Король и королева гоблинов (она была истинной Терракотой, а он — бастардом, женившимся на ней исключительно из тех соображений, что она была его сводной сестрицей) оказались чуть поприятнее на вид, чем
— Зачем вы вторглись в наше царство? — сурово вопросил король у Голиаса.
— На этот вопрос вам ответит мой повелитель, — отвечал Голиас. — А вы послушайте и тогда поймете, зачем мы пришли.
Ответ Голиаса прозвучал официально, и Аматус пожалел, что в свое время не уделил должного внимания изучению дипломатических формальностей. Именно такая форма общения показалась принцу соответствующей двору гоблинских правителей, а не обычная вежливость. Правда, куда бы ни попадал Аматус в компании с Голиасом, у него почти всегда возникало сожаление по поводу собственной малой начитанности в той или иной области, и потому принц без промедления перешел к делу:
— Вы удерживаете у себя девицу из рода людей, подданную нашего Королевства, и поскольку ее родным не удалось вызволить ее, мы явились сюда с этой целью.

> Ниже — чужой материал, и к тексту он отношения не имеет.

-- ==== Sys2Proof/Machine/State.lean ====
section
/-! DEFINITION. The state of the package, as plain data: everything the spec gives the block, the queue of the
commands that wait, and the model's own counters of free values. INVENTORY.md lists every piece with its rule. -/

namespace Sys2Proof.Machine

/-- Why a step stops. No command of this block stops: whatever the spec calls a fault is a status code, a reply,
an event or a counter, and is part of the next state. -/
inductive Fault where
  /-- Raised by no command; it keeps the type inhabited. Safe. -/
  | none
deriving DecidableEq, Repr

/-- Why a command is refused by the model. -/
inductive Refusal where
  /-- The command has no meaning yet. Raised by a dispatch arm only. Safe. -/
  | notModelled (mnemonic : String)
deriving DecidableEq, Repr

/-- Four like things, numbered 0 to 3: the dies of the package, the clusters of a die (R9). -/
structure Quad (α : Type) where
  q0 : α
  q1 : α
  q2 : α
  q3 : α
deriving DecidableEq, Repr

/-- An active injection (R504, R627). -/
structure Injection where
  id : Nat
  kind : Nat
  target : Nat
  param : Nat
  /-- faults still to inject, and the end of its duration -/
  left : Nat
  stop : Nat
deriving DecidableEq, Repr

/-- What leaves the package or a die, in order. -/
inductive Output where
  /-- an MSI-X message of PCIe function fn (0: the physical one), R558 -/
  | msix (fn vec : Nat)
  /-- the answer to a CSR read -/
  | csrData (req value : Nat)
  /-- the answer to a PCIe read; none: Completer Abort or Unsupported Request -/
  | pcieData (fn : Nat) (data : Option (List Byte))
  /-- the answer of a cluster store to a remote access: status code and data (R159) -/
  | storeReply (req status : Nat) (data : List Byte)
  /-- the frame of a safety message to a destination of the safety port (R567, R568) -/
  | safety (dst : Nat) (bytes : List Byte)
  /-- an Ethernet frame of another kind: a reply of R564 -/
  | frame (port kind : Nat) (bytes : List Byte)
  /-- a flit given to a fabric port's link (R474) -/
  | flit (port : Nat) (bytes : List Byte)
  /-- an in-band interrupt of the I3C target (R575) -/
  | ibi
  /-- the level of a safety discrete output (0 SDO_A, 1 SDO_B) -/
  | sdo (which : Nat) (level : Bool)
  /-- a sideband heartbeat through module m (R570) -/
  | heartbeat (m : Nat)
  /-- the end of records that came from another package (R367): its die (node * 4 + die) and command, rows, skipped, status -/
  | updateDone (die cmd rows skipped status : Nat)
  /-- the word of the management page that the board controller reads (R575): its index and its value -/
  | mgmt (index value : Nat)
  /-- the level of THERMTRIP# (R643): true while some die is held for a thermal trip -/
  | thermtrip (low : Bool)
deriving DecidableEq, Repr

/-! ## Events and the log (ch. 19) -/

/-- An event (R613, R614) before it has a sequence number. -/
structure Event where
  time : Nat := 0
  island : Nat := 2
  /-- the instance it concerns; none: it concerns the die -/
  inst : Option Nat := none
  cls : Nat := 0
  sev : Nat := 0
  code : Nat := 0
  loc : Nat := 0
  ident : Nat := 0
  status : Nat := 0
  cause : Nat := 0
  count : Nat := 0
  injection : Bool := false
deriving DecidableEq, Repr

/-- A record of the ring (R613, R619). -/
structure EvRec where
  seq : Nat
  summary : Bool := false
  ev : Event
deriving DecidableEq, Repr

— Она уже не девица. Мы насиловали ее до тех пор, пока она не перестала сопротивляться, а потом — до тех пор, пока это не стало ей безразлично, а теперь она только этого и жаждет и просит еще, — злорадно проговорила королева.
— Это — на редкость неуклюжая ложь, — сказал Голиас. — Будучи теми, кто вы есть, вы повинуетесь еще более строгим законам, нежели те, что приняты среди людей, а потому вы не способны были лишить девицу невинности, как бы ни старались совратить ее. Если бы ваши подданные попытались изнасиловать девицу, они бы все погибли, ибо, являясь не истинной плотью, а насмешкой на истинную плоть, гоблины не могут коснуться такого могущественного существа, как человеческая девственница. Это записано во множестве книг, и некоторые из них принадлежат моему перу.
Повисла долгая пауза. Королева от злости стукнула кулаками по подлокотникам трона, и потолок зала задрожал с глухим рокотом. От потолка оторвался кусок камня и упал на толпу вельмож, угодив в одну из придворных дам, которая упала на пол, придавленная камнем. Дама завизжала, начала корчиться в агонии и стонать, а окружавшие ее гоблины принялись тыкать в нее пальцами и хихикать. Лишь немногие окружили несчастную, присели рядом с ней и стали оплакивать ее. Похоже, это им доставляло истинное наслаждение. А один тощий гоблин ухватил бедняжку за руку и принялся с голодной страстью откусывать ее. Никто и не думал помочь бедной гоблинке. Наконец сэр Джон Слитгиз-зард не выдержал, выхватил мушкет, зарядил его, прицелился и нажал на курок.
Мушкет издал громкий хлопок, и тяжелая картечь мигом положила конец страданиям придворной дамы. Аматус чуть не раскашлялся от порохового дыма, но из дипломатических соображений сдержался.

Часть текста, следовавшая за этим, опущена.